• [PROBLEM REQUIREMENTS]
The records follow. Print, word for word, the first line through the "theorem test_wf_temps : tempsOk" line.

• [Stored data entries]
Segment Open

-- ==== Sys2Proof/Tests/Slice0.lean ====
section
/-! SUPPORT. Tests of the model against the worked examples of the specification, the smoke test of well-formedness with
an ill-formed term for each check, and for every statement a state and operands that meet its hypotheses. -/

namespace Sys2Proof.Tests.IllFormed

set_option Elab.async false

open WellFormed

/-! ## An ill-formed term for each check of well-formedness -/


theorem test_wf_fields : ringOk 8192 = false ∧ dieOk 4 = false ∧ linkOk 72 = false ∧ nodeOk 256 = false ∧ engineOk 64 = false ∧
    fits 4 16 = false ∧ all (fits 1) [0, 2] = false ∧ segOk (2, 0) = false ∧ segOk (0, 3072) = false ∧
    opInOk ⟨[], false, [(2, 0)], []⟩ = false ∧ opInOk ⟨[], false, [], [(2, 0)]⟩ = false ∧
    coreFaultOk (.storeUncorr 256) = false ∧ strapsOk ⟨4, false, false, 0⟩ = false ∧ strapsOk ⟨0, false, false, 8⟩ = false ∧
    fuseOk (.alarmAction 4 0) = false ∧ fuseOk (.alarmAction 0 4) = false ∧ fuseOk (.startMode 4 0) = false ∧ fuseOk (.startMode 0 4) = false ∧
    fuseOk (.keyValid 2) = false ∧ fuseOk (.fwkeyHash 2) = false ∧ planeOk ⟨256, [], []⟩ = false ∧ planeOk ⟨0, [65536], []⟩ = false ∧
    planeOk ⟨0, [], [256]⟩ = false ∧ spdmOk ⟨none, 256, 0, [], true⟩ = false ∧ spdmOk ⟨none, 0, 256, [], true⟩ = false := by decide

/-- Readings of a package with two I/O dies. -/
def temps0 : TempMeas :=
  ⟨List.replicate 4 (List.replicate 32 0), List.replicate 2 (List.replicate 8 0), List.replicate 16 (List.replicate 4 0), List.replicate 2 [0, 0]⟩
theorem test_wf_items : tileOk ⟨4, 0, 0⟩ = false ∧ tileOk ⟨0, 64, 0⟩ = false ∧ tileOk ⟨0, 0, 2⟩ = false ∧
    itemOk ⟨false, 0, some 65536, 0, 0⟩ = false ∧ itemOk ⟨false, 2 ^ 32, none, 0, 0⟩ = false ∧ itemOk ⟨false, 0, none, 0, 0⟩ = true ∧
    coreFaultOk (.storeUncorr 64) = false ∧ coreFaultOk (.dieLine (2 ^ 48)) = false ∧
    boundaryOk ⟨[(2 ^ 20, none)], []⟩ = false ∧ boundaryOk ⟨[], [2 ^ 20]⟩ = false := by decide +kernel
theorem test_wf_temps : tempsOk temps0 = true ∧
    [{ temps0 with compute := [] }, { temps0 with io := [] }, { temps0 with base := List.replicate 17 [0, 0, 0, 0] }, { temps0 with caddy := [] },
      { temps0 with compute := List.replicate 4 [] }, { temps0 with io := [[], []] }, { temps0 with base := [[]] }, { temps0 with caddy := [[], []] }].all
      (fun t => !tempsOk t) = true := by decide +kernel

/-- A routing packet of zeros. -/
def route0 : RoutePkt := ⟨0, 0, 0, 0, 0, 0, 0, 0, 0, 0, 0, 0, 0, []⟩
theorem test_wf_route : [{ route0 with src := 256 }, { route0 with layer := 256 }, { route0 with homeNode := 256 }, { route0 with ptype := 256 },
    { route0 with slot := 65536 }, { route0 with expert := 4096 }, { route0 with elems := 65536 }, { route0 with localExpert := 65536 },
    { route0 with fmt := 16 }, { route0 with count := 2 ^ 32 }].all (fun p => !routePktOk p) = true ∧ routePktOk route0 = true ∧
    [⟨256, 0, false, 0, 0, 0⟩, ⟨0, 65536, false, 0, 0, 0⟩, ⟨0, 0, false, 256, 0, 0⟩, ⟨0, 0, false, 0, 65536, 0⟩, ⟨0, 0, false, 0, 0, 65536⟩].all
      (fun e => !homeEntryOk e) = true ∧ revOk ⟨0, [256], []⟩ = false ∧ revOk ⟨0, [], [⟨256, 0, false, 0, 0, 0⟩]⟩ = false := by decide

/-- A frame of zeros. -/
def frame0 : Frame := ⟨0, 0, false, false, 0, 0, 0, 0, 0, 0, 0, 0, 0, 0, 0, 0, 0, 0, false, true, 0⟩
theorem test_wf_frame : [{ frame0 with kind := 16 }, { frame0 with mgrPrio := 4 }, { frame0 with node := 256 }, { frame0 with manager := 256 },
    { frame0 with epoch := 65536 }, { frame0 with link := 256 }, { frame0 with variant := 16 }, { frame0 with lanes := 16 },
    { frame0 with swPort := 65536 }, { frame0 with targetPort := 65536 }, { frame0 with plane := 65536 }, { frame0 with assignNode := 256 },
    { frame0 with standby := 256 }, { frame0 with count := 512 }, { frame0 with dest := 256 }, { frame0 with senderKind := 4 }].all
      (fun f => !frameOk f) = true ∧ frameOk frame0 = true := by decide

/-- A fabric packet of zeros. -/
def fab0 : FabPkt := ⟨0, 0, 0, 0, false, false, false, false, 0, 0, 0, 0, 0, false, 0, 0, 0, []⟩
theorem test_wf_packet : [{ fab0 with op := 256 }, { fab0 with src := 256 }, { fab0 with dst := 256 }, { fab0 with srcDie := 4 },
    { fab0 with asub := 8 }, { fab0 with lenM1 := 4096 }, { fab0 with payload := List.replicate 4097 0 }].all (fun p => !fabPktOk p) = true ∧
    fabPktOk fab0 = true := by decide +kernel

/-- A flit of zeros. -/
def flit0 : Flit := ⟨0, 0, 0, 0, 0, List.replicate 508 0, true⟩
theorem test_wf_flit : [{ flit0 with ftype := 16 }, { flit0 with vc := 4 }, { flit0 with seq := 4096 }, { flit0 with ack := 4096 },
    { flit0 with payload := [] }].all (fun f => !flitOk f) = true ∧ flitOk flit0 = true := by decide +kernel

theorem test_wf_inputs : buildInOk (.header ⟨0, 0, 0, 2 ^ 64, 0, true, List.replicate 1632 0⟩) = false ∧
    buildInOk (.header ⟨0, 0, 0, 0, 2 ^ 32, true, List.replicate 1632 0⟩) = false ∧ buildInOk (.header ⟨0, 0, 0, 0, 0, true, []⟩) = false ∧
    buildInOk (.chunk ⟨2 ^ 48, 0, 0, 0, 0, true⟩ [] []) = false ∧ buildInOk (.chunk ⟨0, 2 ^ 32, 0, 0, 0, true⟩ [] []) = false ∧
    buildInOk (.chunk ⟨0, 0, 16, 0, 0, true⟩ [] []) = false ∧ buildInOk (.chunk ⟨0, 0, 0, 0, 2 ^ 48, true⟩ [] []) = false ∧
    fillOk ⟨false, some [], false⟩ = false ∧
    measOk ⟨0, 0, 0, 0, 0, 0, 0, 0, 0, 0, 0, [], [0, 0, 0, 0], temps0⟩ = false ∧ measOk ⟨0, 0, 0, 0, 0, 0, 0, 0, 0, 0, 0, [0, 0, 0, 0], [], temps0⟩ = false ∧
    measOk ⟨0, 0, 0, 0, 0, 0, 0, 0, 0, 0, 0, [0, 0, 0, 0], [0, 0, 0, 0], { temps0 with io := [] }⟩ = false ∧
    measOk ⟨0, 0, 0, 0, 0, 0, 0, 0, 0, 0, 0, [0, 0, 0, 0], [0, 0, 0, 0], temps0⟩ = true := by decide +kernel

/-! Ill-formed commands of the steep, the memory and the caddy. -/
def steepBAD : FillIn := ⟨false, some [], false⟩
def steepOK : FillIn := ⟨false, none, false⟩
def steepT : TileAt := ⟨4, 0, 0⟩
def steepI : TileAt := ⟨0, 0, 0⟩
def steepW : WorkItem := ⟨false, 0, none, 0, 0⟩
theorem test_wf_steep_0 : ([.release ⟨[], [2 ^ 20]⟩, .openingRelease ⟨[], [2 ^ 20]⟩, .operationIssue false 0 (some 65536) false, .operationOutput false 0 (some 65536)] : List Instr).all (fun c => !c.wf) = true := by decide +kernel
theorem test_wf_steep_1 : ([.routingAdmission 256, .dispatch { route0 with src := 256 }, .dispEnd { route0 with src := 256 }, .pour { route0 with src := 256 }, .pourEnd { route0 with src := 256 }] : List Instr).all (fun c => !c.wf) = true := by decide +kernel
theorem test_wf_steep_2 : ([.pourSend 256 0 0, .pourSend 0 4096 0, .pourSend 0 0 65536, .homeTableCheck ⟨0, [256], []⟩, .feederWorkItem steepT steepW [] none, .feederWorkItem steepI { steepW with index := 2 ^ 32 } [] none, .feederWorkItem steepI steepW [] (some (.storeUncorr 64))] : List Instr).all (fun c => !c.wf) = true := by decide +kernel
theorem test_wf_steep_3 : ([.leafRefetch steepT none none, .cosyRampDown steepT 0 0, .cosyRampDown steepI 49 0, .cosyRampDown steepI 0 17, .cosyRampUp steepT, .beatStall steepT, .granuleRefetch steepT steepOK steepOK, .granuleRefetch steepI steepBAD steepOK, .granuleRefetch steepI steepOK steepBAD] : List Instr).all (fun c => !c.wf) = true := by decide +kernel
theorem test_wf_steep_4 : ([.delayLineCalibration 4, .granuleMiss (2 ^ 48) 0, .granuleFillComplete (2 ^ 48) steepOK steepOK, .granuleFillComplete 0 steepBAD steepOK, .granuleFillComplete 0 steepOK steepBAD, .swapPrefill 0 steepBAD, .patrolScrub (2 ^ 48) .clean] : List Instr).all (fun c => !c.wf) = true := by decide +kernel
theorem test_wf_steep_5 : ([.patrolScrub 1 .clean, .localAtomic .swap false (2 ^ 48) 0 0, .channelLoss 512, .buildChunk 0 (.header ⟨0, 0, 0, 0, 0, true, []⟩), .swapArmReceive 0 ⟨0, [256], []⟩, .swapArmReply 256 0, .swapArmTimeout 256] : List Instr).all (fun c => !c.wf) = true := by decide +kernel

Segment Closed

• [RESPONSE FOR THIS EXERCISE]
-- ==== Sys2Proof/Tests/Slice0.lean ====
section
/-! SUPPORT. Tests of the model against the worked examples of the specification, the smoke test of well-formedness with
an ill-formed term for each check, and for every statement a state and operands that meet its hypotheses. -/

namespace Sys2Proof.Tests.IllFormed

set_option Elab.async false

open WellFormed

/-! ## An ill-formed term for each check of well-formedness -/


theorem test_wf_fields : ringOk 8192 = false ∧ dieOk 4 = false ∧ linkOk 72 = false ∧ nodeOk 256 = false ∧ engineOk 64 = false ∧
    fits 4 16 = false ∧ all (fits 1) [0, 2] = false ∧ segOk (2, 0) = false ∧ segOk (0, 3072) = false ∧
    opInOk ⟨[], false, [(2, 0)], []⟩ = false ∧ opInOk ⟨[], false, [], [(2, 0)]⟩ = false ∧
    coreFaultOk (.storeUncorr 256) = false ∧ strapsOk ⟨4, false, false, 0⟩ = false ∧ strapsOk ⟨0, false, false, 8⟩ = false ∧
    fuseOk (.alarmAction 4 0) = false ∧ fuseOk (.alarmAction 0 4) = false ∧ fuseOk (.startMode 4 0) = false ∧ fuseOk (.startMode 0 4) = false ∧
    fuseOk (.keyValid 2) = false ∧ fuseOk (.fwkeyHash 2) = false ∧ planeOk ⟨256, [], []⟩ = false ∧ planeOk ⟨0, [65536], []⟩ = false ∧
    planeOk ⟨0, [], [256]⟩ = false ∧ spdmOk ⟨none, 256, 0, [], true⟩ = false ∧ spdmOk ⟨none, 0, 256, [], true⟩ = false := by decide

/-- Readings of a package with two I/O dies. -/
def temps0 : TempMeas :=
  ⟨List.replicate 4 (List.replicate 32 0), List.replicate 2 (List.replicate 8 0), List.replicate 16 (List.replicate 4 0), List.replicate 2 [0, 0]⟩
theorem test_wf_items : tileOk ⟨4, 0, 0⟩ = false ∧ tileOk ⟨0, 64, 0⟩ = false ∧ tileOk ⟨0, 0, 2⟩ = false ∧
    itemOk ⟨false, 0, some 65536, 0, 0⟩ = false ∧ itemOk ⟨false, 2 ^ 32, none, 0, 0⟩ = false ∧ itemOk ⟨false, 0, none, 0, 0⟩ = true ∧
    coreFaultOk (.storeUncorr 64) = false ∧ coreFaultOk (.dieLine (2 ^ 48)) = false ∧
    boundaryOk ⟨[(2 ^ 20, none)], []⟩ = false ∧ boundaryOk ⟨[], [2 ^ 20]⟩ = false := by decide +kernel
theorem test_wf_temps : tempsOk temps0 = true ∧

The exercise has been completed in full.